[Collected data entries]

━━━━

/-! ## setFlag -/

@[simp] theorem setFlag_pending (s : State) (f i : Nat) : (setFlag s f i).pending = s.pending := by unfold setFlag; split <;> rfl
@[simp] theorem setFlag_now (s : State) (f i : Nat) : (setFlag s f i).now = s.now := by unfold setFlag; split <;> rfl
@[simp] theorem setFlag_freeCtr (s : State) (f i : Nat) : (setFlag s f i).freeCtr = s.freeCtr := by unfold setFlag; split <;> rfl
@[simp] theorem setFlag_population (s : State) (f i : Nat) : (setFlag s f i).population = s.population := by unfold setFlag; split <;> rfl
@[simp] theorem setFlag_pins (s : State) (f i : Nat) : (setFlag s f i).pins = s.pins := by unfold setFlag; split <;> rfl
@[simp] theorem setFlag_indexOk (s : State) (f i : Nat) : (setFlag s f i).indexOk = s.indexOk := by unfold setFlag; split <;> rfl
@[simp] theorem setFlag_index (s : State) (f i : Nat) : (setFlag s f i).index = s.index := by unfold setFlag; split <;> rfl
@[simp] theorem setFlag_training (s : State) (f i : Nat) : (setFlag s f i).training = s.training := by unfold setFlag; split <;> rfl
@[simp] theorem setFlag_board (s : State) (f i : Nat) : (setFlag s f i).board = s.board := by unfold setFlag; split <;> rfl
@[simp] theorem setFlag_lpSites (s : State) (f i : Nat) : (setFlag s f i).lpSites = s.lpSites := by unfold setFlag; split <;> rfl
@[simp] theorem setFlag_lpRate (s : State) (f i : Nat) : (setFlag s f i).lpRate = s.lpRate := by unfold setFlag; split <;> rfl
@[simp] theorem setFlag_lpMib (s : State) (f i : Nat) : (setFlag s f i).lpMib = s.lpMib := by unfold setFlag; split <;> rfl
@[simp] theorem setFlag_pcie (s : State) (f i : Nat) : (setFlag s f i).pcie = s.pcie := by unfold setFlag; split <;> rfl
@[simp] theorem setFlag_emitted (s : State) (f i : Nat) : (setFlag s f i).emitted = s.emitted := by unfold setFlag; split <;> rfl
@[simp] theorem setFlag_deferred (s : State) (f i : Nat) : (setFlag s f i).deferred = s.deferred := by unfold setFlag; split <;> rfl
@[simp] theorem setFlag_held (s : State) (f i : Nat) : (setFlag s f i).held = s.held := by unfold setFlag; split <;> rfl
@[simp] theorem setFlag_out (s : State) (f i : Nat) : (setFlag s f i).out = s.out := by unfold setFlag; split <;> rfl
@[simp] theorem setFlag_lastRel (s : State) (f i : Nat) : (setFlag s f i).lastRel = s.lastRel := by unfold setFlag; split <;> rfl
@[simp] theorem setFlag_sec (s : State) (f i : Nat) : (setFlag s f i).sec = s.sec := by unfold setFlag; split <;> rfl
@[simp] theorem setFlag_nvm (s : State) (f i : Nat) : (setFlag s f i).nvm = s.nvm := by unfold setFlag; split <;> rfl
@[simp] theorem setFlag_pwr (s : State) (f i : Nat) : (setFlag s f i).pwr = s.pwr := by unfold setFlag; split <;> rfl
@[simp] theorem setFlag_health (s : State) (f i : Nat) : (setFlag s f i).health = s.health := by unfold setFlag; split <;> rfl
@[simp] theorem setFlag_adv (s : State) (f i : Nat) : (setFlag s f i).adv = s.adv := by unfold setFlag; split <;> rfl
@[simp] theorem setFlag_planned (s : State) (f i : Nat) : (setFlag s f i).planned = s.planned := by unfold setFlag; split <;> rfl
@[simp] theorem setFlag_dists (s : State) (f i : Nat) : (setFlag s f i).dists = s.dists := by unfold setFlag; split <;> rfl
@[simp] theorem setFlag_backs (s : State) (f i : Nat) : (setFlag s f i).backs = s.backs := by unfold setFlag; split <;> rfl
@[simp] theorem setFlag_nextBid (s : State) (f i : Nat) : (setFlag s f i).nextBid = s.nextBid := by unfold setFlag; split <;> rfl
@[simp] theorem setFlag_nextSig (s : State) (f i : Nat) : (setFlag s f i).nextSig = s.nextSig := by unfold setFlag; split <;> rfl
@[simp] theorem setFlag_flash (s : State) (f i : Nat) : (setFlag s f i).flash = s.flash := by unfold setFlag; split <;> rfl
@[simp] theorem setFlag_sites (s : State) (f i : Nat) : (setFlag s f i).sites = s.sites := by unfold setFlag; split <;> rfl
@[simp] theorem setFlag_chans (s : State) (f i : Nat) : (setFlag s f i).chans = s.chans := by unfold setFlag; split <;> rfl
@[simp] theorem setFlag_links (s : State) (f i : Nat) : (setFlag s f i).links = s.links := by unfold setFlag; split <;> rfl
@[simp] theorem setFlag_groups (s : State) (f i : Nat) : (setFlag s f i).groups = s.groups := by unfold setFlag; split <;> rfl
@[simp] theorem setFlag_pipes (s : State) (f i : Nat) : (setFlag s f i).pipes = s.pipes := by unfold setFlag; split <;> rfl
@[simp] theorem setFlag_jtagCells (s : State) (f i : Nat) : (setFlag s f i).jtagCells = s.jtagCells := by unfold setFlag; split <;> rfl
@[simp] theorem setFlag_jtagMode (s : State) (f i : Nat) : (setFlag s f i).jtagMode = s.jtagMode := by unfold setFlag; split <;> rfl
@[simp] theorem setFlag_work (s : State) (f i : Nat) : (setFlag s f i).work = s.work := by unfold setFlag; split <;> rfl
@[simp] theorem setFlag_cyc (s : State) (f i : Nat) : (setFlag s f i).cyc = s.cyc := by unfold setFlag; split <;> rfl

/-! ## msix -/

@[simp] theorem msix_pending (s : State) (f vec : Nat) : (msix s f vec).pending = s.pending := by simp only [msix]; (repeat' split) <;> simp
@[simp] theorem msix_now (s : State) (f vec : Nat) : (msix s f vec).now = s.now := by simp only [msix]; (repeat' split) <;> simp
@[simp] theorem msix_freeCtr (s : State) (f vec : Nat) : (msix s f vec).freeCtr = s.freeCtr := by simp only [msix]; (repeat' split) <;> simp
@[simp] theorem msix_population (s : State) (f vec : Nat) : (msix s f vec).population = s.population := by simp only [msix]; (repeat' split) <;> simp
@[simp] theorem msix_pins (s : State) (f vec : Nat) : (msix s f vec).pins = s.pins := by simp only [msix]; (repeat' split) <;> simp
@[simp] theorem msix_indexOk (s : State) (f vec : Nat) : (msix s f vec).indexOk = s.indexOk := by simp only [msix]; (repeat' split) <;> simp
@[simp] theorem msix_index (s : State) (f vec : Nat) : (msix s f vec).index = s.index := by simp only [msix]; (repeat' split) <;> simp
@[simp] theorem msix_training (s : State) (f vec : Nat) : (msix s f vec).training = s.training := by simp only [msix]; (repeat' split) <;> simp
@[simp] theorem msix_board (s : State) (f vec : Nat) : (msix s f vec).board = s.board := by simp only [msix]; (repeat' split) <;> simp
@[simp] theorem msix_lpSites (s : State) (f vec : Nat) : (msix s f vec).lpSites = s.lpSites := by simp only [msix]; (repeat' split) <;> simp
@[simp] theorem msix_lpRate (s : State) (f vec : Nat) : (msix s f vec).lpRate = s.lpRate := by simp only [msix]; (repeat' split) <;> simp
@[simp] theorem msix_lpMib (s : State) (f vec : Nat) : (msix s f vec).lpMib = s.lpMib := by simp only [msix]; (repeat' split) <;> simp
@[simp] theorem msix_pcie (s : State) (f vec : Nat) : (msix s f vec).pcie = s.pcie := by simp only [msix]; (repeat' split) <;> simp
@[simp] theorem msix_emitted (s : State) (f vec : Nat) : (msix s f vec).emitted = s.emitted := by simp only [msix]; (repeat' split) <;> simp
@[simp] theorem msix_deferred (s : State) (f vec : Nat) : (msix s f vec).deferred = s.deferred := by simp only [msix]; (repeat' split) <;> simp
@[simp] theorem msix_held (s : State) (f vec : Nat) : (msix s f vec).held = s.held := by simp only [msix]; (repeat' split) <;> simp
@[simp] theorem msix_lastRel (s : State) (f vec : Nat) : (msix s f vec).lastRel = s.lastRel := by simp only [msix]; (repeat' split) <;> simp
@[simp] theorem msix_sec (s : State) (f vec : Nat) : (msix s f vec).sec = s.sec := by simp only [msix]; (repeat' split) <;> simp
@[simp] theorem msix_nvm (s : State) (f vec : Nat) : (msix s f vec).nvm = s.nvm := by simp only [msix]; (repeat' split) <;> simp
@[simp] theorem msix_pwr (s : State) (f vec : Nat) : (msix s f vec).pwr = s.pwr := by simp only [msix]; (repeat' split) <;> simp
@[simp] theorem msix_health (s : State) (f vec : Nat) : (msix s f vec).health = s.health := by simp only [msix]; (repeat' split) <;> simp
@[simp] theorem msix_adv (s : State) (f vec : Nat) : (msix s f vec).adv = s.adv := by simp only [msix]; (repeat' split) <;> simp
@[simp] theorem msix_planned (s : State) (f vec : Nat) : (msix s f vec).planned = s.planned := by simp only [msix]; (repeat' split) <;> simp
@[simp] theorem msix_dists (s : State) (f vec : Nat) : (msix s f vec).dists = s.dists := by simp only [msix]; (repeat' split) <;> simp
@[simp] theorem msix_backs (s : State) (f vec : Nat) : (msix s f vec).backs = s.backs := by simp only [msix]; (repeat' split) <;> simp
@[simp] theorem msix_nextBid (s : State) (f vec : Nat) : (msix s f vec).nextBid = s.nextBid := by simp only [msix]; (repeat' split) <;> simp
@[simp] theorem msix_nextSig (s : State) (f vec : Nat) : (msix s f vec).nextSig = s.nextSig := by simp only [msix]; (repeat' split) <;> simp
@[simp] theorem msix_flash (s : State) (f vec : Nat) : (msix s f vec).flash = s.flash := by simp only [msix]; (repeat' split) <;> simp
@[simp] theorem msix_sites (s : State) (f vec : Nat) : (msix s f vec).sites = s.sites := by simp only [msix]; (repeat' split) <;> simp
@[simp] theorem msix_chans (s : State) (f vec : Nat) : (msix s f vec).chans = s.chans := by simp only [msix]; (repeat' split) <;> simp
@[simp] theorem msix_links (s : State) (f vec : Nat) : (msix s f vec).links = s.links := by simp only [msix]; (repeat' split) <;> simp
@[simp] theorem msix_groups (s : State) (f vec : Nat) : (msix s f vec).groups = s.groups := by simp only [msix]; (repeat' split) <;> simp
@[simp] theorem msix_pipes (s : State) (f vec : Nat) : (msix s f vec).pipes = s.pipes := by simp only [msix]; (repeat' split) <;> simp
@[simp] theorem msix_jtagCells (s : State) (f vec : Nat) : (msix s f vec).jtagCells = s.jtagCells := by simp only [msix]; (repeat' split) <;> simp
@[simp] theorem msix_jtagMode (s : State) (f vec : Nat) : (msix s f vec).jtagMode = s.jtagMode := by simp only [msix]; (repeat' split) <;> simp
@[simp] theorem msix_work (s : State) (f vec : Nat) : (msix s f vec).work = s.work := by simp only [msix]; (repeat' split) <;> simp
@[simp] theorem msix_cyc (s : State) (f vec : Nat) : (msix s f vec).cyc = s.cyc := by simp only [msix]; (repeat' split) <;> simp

━━━━

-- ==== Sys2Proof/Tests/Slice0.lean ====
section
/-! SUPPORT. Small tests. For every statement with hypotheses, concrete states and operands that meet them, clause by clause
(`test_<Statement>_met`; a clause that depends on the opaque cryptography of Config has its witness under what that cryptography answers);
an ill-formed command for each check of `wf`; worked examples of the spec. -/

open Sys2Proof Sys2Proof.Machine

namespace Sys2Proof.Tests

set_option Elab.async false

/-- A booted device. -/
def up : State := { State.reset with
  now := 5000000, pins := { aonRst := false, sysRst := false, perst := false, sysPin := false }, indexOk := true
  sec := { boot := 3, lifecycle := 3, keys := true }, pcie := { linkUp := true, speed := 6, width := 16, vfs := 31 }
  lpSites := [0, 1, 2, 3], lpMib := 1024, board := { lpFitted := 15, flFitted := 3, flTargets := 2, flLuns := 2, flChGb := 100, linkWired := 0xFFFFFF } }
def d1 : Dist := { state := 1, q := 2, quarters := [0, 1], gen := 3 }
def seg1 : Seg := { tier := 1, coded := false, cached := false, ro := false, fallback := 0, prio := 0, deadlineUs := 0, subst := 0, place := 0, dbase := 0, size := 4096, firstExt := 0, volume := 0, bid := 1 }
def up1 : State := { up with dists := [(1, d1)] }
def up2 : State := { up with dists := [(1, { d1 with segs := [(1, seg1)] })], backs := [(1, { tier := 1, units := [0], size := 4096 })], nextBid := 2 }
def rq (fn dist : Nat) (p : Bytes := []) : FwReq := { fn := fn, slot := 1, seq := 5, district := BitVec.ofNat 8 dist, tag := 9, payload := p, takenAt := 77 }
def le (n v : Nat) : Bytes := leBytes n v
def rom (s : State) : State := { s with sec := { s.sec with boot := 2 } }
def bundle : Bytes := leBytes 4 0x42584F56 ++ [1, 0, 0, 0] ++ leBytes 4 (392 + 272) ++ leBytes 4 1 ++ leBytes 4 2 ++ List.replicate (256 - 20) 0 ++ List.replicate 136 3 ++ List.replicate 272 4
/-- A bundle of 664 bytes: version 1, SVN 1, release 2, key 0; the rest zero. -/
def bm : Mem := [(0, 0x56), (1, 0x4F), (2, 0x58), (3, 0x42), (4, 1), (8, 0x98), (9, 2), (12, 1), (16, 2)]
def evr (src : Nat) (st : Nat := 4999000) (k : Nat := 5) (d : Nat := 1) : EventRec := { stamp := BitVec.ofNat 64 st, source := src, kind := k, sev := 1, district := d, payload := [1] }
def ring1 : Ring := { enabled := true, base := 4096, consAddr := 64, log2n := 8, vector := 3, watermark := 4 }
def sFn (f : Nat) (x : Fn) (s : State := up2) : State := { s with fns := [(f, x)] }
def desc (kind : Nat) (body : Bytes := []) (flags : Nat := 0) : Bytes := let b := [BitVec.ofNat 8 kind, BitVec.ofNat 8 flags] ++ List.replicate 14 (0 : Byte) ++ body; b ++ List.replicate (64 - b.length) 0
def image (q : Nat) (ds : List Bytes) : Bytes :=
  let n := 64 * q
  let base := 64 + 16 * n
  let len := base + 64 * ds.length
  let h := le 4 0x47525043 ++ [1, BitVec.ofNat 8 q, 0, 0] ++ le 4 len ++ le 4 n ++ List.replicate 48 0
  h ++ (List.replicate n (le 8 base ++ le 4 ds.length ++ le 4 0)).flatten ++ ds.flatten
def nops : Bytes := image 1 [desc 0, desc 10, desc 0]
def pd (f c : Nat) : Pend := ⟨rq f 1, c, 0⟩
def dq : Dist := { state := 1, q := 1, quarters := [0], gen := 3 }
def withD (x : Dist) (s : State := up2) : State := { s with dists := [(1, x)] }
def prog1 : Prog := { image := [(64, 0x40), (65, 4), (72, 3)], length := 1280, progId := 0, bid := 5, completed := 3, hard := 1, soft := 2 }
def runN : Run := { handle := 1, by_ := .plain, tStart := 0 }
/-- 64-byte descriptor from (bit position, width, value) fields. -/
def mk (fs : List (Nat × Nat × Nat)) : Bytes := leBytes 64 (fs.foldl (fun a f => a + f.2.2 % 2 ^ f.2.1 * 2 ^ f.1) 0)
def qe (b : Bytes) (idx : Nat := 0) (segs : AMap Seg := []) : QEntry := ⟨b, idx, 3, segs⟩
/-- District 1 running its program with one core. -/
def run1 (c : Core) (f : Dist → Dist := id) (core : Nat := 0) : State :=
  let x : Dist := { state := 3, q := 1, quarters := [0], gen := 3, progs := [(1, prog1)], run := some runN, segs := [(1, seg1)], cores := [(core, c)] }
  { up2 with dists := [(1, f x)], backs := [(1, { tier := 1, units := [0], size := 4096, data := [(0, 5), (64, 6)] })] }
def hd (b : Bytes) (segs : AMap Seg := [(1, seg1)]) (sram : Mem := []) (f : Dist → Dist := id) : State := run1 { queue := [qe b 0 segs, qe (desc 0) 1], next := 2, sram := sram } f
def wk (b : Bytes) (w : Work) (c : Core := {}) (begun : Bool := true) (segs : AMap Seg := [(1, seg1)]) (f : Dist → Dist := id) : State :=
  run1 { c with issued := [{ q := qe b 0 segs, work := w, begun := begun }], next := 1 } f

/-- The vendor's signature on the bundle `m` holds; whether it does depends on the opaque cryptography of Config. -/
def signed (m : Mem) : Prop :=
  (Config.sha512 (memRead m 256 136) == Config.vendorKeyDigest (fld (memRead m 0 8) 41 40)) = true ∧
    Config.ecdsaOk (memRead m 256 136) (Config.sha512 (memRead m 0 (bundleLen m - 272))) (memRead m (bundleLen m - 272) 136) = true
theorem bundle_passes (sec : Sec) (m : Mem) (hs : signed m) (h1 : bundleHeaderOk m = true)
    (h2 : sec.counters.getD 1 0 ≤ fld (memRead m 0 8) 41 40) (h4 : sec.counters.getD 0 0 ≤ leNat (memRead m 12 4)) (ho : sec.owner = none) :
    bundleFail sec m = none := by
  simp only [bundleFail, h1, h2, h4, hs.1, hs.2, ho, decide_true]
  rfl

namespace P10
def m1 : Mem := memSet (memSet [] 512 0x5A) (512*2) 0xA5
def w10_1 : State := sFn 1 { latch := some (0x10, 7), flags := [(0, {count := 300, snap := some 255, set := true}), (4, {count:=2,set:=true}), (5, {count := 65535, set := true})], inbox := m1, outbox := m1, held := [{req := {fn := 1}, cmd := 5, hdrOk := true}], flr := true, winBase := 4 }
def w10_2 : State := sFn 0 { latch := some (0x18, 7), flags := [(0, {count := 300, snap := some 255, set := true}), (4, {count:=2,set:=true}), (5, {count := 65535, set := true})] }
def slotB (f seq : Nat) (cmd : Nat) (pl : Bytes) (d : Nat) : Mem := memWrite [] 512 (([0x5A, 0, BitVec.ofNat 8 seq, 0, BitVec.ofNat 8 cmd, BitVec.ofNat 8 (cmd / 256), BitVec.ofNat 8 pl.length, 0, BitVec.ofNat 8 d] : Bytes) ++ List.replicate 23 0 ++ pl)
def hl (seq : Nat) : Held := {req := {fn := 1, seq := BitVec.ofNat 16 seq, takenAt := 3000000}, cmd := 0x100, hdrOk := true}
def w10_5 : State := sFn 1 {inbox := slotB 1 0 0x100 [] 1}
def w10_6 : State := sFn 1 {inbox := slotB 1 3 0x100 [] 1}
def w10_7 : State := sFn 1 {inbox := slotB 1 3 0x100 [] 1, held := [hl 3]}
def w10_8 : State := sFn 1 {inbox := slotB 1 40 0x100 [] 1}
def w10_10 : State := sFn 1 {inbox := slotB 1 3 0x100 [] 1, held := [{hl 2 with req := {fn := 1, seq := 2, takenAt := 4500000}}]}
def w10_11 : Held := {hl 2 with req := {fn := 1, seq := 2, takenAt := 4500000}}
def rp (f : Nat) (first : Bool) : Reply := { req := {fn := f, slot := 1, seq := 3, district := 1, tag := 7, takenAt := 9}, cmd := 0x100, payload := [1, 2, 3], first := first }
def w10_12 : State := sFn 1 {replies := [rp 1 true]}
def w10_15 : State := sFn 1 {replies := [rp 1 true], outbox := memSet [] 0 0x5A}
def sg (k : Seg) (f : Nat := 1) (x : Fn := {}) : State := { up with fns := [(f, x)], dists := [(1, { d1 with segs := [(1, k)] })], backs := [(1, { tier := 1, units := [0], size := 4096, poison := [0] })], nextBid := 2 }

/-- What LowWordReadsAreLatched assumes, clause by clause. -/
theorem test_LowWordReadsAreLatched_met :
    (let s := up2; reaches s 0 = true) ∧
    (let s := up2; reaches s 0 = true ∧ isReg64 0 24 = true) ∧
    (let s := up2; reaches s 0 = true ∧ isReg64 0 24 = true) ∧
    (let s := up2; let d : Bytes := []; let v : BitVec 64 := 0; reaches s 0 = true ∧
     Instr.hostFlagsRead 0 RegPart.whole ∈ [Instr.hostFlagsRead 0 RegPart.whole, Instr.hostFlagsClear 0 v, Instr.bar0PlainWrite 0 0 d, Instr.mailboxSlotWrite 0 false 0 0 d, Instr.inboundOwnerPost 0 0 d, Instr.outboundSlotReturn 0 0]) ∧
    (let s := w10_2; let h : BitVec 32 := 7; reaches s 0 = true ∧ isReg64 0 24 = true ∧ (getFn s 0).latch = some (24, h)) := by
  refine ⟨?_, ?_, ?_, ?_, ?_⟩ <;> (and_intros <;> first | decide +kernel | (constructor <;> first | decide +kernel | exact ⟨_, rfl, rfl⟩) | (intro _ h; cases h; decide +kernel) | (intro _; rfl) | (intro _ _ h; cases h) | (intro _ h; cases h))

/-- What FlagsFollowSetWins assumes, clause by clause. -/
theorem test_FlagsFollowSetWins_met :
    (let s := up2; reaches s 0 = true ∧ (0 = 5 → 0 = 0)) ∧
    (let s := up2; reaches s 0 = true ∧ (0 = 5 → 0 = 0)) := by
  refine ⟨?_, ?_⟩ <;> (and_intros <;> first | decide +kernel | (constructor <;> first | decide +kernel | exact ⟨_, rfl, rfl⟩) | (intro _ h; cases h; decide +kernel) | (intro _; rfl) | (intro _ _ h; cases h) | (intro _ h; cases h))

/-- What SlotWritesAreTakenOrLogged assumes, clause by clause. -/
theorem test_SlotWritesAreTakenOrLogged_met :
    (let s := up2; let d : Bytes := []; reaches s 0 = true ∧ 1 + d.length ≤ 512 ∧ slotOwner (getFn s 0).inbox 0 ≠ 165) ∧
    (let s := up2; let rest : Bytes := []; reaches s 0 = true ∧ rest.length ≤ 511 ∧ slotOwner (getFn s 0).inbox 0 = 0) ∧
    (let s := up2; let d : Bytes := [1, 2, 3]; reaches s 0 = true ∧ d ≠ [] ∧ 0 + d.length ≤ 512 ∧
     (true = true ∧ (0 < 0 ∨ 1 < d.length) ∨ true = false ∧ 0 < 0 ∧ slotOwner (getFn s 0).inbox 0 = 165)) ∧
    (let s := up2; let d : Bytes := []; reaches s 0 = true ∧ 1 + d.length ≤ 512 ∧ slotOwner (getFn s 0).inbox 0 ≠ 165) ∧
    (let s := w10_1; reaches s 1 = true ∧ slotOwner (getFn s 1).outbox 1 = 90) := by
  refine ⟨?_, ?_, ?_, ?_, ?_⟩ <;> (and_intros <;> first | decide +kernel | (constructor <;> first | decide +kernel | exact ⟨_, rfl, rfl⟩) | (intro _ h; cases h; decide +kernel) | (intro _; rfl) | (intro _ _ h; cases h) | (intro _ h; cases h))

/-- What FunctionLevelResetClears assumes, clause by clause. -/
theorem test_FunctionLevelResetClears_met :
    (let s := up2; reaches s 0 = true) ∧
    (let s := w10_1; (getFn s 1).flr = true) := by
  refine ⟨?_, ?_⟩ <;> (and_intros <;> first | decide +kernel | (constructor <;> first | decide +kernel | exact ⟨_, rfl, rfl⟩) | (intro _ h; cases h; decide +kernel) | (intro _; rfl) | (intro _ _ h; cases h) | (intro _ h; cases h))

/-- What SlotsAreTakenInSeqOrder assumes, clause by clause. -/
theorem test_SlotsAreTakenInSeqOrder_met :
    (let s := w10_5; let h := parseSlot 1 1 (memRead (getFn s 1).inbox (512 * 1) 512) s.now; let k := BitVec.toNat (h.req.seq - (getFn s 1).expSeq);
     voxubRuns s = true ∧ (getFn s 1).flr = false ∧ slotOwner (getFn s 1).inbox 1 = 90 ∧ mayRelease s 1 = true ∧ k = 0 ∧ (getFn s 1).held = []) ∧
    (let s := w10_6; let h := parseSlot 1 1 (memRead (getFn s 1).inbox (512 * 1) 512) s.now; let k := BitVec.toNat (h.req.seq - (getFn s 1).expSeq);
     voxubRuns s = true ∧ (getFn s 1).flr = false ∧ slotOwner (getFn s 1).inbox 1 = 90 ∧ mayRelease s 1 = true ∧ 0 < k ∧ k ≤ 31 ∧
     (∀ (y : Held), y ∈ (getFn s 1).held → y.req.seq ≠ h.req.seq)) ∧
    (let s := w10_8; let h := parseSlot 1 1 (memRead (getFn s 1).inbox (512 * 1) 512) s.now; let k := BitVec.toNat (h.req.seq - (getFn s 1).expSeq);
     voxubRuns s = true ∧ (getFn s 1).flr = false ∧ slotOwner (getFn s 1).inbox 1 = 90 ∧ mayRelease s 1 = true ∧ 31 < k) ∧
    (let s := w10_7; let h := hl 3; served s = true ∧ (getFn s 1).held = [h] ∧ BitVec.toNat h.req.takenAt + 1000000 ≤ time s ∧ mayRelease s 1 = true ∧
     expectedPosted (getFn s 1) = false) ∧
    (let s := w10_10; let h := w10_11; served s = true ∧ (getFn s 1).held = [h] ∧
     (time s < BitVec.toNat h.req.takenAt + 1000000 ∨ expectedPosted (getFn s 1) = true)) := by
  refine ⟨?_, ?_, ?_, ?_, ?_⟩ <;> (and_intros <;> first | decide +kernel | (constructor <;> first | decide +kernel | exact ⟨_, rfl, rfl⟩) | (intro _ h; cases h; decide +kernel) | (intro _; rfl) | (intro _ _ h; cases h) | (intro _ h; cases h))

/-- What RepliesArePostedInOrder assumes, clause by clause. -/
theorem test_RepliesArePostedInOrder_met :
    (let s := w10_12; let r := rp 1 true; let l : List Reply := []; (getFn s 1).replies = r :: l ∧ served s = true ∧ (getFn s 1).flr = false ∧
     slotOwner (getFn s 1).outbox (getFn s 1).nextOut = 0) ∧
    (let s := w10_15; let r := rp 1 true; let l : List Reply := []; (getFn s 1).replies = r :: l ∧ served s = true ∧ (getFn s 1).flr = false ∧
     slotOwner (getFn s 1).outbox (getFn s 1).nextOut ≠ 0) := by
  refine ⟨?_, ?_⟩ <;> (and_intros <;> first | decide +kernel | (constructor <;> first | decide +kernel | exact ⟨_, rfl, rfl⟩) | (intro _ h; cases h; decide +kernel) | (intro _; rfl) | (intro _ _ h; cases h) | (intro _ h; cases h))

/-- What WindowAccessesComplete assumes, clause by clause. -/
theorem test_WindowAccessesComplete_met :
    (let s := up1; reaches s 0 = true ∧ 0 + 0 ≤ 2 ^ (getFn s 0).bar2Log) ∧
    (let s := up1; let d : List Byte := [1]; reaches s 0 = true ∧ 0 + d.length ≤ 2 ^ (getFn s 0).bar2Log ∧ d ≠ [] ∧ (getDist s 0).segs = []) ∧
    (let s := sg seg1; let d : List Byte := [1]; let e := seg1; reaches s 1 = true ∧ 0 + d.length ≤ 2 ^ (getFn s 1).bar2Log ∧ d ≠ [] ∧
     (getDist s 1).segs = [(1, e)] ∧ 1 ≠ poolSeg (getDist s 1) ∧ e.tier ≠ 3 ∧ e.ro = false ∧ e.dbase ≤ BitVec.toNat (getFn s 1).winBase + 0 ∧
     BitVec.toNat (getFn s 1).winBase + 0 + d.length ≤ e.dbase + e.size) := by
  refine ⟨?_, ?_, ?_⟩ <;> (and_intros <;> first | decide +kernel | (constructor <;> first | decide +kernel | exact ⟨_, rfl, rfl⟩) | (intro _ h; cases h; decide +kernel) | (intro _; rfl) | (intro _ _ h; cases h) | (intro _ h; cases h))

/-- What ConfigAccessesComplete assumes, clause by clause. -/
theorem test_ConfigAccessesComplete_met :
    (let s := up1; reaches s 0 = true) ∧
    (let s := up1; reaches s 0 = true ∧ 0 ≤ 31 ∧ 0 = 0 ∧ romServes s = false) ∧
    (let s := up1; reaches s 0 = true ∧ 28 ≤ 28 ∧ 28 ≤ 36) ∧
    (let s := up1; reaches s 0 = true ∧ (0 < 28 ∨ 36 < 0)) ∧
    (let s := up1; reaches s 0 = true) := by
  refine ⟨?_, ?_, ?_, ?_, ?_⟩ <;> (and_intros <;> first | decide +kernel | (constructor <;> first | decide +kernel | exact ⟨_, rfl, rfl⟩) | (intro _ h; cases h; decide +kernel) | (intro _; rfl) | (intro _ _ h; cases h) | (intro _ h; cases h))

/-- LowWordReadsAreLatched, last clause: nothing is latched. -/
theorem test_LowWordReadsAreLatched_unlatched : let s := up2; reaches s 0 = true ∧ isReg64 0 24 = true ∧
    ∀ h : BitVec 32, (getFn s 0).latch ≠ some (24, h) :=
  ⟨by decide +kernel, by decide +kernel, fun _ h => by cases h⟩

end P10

━━━━

In the data above, which lines lie between the line with "## setFlag -/" and the line with "s.pcie := by unfold setFlag; split <;> rfl", inclusive? Print those lines exactly and nothing else.

__Answer to the exercise__
/-! ## setFlag -/

@[simp] theorem setFlag_pending (s : State) (f i : Nat) : (setFlag s f i).pending = s.pending := by unfold setFlag; split <;> rfl
@[simp] theorem setFlag_now (s : State) (f i : Nat) : (setFlag s f i).now = s.now := by unfold setFlag; split <;> rfl
@[simp] theorem setFlag_freeCtr (s : State) (f i : Nat) : (setFlag s f i).freeCtr = s.freeCtr := by unfold setFlag; split <;> rfl
@[simp] theorem setFlag_population (s : State) (f i : Nat) : (setFlag s f i).population = s.population := by unfold setFlag; split <;> rfl
@[simp] theorem setFlag_pins (s : State) (f i : Nat) : (setFlag s f i).pins = s.pins := by unfold setFlag; split <;> rfl
@[simp] theorem setFlag_indexOk (s : State) (f i : Nat) : (setFlag s f i).indexOk = s.indexOk := by unfold setFlag; split <;> rfl
@[simp] theorem setFlag_index (s : State) (f i : Nat) : (setFlag s f i).index = s.index := by unfold setFlag; split <;> rfl
@[simp] theorem setFlag_training (s : State) (f i : Nat) : (setFlag s f i).training = s.training := by unfold setFlag; split <;> rfl
@[simp] theorem setFlag_board (s : State) (f i : Nat) : (setFlag s f i).board = s.board := by unfold setFlag; split <;> rfl
@[simp] theorem setFlag_lpSites (s : State) (f i : Nat) : (setFlag s f i).lpSites = s.lpSites := by unfold setFlag; split <;> rfl
@[simp] theorem setFlag_lpRate (s : State) (f i : Nat) : (setFlag s f i).lpRate = s.lpRate := by unfold setFlag; split <;> rfl
@[simp] theorem setFlag_lpMib (s : State) (f i : Nat) : (setFlag s f i).lpMib = s.lpMib := by unfold setFlag; split <;> rfl
@[simp] theorem setFlag_pcie (s : State) (f i : Nat) : (setFlag s f i).pcie = s.pcie := by unfold setFlag; split <;> rfl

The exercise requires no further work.